Records to process:
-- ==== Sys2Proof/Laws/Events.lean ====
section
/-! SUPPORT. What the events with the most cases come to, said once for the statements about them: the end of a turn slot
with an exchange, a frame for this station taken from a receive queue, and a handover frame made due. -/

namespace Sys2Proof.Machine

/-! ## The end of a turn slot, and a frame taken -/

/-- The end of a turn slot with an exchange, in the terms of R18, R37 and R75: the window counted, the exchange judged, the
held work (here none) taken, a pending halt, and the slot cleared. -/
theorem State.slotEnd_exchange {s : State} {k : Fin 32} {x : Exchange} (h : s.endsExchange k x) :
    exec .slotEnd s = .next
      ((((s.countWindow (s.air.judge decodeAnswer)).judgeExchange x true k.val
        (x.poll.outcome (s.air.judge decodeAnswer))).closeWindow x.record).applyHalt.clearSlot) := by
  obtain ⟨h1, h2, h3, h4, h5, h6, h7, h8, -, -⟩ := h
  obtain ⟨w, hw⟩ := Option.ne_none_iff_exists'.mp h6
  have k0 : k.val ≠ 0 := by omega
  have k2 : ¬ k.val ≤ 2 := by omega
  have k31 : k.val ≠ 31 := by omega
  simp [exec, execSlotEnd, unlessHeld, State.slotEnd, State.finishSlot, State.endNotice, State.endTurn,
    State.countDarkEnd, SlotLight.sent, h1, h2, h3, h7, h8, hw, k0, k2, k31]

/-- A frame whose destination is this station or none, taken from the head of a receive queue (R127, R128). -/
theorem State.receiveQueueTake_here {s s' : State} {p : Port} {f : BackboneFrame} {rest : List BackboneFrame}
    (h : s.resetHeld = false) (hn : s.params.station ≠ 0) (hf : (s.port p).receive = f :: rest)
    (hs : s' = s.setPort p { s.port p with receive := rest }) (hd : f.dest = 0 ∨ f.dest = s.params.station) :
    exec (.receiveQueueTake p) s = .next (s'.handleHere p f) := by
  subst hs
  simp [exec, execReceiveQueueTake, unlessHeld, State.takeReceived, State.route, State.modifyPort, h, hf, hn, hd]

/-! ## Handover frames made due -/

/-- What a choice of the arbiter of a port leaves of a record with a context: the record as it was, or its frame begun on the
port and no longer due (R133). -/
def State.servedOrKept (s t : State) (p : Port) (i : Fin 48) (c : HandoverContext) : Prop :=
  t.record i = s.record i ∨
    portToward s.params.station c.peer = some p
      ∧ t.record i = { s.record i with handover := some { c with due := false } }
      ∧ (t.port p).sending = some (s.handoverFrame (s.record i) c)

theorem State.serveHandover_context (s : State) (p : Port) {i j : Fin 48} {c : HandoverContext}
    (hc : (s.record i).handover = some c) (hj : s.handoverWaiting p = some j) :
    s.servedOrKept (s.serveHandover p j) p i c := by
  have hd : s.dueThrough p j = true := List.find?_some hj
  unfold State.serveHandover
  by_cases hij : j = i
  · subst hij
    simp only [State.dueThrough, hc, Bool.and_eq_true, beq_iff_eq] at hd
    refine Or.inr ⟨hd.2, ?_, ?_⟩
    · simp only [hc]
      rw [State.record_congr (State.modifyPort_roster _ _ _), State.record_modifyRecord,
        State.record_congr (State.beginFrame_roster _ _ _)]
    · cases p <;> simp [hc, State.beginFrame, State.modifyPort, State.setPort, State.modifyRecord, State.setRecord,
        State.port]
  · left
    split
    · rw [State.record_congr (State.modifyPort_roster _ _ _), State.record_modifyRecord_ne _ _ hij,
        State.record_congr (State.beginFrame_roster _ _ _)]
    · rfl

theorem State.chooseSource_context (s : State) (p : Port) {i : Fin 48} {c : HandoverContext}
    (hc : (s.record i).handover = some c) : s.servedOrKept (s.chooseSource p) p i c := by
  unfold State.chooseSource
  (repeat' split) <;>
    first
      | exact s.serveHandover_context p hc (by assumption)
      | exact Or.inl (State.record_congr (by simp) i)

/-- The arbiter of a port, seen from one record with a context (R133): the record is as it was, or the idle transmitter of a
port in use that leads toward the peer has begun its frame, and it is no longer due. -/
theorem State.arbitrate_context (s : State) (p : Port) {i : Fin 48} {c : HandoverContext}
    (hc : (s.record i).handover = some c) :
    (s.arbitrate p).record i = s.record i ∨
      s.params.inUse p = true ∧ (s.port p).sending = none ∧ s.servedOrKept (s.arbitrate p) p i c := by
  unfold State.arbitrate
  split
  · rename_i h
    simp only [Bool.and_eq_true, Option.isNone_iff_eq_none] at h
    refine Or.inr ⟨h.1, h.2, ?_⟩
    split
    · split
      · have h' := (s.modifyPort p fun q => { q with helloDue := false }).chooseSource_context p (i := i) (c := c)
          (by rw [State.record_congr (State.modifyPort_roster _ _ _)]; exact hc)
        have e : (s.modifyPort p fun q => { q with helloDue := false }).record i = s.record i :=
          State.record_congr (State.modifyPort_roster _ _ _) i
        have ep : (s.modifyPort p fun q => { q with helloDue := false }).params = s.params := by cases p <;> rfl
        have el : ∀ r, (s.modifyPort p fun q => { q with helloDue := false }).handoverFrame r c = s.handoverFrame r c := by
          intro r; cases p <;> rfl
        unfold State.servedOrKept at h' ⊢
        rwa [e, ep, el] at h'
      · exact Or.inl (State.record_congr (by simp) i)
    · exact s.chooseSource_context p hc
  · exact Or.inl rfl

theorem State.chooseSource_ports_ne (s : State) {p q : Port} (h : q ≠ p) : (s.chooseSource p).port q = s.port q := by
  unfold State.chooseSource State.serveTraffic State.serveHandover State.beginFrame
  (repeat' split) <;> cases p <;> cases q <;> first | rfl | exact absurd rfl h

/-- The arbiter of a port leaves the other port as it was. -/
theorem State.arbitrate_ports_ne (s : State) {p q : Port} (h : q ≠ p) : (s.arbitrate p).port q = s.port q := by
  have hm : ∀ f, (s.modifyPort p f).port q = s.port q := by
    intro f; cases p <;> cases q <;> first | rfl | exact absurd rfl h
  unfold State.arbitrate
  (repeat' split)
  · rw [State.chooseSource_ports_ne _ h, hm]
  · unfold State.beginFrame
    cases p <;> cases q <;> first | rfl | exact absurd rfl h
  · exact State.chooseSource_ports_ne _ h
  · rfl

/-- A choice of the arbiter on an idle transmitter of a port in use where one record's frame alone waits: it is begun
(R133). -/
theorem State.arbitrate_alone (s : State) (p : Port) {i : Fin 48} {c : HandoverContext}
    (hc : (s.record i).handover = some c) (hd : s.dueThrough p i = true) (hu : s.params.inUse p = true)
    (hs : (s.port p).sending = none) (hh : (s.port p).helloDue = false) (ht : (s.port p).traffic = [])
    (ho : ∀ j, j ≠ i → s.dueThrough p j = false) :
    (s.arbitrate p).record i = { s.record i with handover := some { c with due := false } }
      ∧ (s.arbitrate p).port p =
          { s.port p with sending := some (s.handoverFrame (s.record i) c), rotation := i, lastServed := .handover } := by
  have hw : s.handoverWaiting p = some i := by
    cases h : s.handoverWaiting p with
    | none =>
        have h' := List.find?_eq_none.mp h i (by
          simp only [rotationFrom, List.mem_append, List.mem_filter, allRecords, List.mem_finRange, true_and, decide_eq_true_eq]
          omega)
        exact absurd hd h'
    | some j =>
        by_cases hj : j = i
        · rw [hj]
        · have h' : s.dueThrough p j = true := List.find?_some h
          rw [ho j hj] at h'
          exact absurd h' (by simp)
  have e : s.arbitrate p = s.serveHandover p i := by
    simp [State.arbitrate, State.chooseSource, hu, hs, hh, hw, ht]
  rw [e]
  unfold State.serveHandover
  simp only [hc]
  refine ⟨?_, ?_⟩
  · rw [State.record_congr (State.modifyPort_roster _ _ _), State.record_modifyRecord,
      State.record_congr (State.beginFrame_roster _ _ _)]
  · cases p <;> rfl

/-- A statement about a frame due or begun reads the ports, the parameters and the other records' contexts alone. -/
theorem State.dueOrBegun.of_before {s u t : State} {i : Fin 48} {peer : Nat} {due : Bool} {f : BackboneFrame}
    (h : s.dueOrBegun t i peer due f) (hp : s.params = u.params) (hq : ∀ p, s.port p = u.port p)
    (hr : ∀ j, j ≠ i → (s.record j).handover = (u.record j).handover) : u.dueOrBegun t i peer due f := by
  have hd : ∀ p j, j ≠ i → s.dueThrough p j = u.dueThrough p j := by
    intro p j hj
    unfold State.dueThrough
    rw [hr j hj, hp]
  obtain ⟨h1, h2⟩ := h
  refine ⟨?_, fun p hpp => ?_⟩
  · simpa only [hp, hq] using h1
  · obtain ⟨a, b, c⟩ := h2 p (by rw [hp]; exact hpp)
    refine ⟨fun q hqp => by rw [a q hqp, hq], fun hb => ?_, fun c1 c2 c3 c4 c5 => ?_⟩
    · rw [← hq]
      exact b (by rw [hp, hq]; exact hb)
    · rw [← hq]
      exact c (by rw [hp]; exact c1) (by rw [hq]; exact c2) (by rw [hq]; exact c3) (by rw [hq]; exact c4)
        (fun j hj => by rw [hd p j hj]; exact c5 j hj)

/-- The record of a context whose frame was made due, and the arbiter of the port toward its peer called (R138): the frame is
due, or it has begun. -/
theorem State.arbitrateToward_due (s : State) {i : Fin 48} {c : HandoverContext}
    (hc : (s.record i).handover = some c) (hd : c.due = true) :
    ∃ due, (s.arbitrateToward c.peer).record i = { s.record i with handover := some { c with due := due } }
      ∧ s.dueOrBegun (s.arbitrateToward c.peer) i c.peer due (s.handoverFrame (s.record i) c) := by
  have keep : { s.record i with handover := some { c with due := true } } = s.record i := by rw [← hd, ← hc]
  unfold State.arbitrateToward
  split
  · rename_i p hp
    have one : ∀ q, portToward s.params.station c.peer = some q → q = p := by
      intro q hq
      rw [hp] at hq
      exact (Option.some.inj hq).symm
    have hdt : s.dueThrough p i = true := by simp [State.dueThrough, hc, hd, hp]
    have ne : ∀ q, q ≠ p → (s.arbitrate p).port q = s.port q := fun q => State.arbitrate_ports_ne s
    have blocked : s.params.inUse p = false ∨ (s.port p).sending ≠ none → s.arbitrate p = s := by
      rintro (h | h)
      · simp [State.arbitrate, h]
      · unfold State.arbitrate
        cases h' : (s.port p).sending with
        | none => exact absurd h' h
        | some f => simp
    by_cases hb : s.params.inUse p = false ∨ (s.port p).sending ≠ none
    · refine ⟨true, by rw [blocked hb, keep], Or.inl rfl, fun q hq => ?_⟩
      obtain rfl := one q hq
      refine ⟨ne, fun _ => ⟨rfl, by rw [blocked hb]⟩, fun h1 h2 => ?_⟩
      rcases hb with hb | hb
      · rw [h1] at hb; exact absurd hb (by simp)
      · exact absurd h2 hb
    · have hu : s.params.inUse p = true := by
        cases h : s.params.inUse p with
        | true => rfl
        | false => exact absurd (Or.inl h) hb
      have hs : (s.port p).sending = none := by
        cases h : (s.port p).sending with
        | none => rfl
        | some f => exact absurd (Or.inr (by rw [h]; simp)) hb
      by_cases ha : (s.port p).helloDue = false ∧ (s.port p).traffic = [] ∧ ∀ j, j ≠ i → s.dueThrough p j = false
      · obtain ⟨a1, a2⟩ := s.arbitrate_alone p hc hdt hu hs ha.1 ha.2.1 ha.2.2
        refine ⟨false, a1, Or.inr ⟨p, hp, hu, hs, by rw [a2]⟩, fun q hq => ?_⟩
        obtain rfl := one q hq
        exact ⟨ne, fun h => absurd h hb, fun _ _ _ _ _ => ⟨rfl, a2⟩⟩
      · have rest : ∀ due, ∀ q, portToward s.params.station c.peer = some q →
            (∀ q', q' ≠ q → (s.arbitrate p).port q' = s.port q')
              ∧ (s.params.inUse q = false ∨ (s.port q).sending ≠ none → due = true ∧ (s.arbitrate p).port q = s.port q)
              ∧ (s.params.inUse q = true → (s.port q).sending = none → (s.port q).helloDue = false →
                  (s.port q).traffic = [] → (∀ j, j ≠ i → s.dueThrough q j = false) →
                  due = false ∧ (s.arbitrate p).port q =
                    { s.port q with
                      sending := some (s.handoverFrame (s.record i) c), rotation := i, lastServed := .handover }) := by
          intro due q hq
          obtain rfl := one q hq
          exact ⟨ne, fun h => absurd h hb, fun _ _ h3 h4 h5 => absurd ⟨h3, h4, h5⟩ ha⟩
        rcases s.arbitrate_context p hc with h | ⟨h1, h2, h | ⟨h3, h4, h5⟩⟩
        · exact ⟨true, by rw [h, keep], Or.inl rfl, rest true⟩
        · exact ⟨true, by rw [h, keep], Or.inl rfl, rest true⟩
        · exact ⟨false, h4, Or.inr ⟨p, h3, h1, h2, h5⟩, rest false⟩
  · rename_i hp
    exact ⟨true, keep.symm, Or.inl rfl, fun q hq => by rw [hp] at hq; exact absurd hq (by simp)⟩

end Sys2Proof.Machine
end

==

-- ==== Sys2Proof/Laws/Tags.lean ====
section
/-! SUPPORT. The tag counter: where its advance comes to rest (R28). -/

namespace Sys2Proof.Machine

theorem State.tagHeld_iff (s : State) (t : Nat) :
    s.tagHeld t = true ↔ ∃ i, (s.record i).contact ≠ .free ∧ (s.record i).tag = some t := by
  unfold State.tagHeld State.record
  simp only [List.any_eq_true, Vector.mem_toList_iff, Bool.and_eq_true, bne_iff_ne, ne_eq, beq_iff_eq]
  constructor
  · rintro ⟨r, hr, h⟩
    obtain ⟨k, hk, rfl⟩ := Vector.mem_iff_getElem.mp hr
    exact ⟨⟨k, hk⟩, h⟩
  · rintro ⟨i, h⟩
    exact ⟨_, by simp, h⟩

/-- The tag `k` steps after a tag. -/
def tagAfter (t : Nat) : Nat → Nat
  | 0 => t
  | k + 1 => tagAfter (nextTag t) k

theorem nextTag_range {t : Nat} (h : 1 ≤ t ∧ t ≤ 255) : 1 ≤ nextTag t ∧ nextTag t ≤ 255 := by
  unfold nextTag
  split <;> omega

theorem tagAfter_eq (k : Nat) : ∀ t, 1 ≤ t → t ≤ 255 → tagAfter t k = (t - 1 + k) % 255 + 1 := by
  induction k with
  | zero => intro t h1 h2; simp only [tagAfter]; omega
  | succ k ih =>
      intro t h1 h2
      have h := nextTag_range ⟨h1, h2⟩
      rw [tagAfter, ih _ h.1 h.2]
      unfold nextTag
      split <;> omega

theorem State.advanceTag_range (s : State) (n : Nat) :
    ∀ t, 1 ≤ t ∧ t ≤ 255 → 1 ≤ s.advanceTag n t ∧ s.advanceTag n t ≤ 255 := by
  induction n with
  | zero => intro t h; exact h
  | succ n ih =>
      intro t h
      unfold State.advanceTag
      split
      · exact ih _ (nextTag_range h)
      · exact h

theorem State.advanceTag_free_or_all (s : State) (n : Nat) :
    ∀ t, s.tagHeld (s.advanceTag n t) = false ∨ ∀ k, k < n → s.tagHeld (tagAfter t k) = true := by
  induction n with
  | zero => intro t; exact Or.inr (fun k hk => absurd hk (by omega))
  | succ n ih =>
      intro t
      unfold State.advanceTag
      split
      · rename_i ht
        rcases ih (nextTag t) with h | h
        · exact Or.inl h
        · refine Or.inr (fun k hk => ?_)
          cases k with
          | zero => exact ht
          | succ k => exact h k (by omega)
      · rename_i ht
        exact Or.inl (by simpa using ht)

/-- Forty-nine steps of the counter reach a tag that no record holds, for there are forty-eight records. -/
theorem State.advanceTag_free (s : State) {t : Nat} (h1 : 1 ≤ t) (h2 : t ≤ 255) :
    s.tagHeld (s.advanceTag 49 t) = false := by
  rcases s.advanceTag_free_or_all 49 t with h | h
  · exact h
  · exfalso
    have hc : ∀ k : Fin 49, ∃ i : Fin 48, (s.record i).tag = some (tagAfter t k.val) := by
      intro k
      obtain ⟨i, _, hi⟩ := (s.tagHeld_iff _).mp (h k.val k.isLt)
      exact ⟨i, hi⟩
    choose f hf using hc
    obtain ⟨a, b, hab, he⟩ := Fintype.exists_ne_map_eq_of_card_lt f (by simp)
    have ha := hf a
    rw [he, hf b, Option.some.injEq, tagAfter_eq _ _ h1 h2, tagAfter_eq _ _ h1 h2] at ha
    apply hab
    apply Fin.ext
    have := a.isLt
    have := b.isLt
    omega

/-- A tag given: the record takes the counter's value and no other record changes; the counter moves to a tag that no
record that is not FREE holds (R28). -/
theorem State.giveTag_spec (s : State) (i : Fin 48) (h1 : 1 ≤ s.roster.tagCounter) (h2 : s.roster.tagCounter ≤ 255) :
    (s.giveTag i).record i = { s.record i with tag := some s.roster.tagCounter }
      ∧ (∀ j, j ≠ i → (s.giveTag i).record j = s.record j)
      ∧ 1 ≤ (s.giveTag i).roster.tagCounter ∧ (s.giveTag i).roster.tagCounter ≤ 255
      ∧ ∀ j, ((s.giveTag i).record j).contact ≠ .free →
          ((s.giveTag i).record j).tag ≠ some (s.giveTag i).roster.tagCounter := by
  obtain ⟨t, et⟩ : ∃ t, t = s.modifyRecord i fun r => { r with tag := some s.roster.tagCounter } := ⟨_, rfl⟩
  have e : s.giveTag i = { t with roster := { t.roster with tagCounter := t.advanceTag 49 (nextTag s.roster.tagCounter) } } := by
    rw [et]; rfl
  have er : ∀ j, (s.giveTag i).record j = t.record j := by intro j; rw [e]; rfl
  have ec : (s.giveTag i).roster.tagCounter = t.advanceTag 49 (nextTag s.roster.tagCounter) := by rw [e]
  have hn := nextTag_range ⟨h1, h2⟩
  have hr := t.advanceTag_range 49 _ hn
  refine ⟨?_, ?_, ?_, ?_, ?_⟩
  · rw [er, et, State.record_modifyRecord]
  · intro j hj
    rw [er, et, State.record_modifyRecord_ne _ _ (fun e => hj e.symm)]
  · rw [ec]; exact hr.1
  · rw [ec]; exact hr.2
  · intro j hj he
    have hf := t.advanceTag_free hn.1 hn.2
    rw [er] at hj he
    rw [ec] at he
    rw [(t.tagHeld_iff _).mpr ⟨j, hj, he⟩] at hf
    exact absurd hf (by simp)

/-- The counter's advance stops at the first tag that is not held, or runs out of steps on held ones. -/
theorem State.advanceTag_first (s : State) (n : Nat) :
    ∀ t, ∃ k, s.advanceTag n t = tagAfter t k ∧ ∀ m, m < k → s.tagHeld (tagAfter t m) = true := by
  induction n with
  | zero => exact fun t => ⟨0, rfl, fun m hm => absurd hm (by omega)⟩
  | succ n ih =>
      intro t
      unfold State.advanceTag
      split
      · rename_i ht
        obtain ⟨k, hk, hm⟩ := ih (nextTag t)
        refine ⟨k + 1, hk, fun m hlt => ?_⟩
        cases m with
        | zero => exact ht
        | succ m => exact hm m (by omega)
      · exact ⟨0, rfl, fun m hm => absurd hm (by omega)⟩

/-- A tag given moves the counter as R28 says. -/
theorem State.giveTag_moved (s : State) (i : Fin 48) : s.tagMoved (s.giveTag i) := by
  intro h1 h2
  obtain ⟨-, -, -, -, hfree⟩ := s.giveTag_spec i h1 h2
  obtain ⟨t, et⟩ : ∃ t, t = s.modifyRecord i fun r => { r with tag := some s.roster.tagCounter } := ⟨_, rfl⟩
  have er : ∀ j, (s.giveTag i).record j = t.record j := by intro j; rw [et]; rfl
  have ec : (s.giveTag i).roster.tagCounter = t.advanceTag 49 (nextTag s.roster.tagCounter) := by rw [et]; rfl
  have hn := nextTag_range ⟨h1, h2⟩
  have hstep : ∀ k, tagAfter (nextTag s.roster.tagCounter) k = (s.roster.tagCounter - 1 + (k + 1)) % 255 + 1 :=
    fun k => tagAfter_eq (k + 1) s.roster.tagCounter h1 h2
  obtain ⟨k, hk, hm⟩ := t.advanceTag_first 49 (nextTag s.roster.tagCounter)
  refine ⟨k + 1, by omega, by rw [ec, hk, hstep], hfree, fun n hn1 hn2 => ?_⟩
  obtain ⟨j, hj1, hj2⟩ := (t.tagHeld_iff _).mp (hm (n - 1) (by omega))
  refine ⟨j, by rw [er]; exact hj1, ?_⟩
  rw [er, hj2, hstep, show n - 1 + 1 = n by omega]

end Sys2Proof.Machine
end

Your assignment: Only lines with the string "that" are wanted; please find each one in the listing and copy it.

Output for this exercise:
port in use that leads toward the peer has begun its frame, and it is no longer due. -/
/-- Forty-nine steps of the counter reach a tag that no record holds, for there are forty-eight records. -/
/-- A tag given: the record takes the counter's value and no other record changes; the counter moves to a tag that no
record that is not FREE holds (R28). -/
/-- The counter's advance stops at the first tag that is not held, or runs out of steps on held ones. -/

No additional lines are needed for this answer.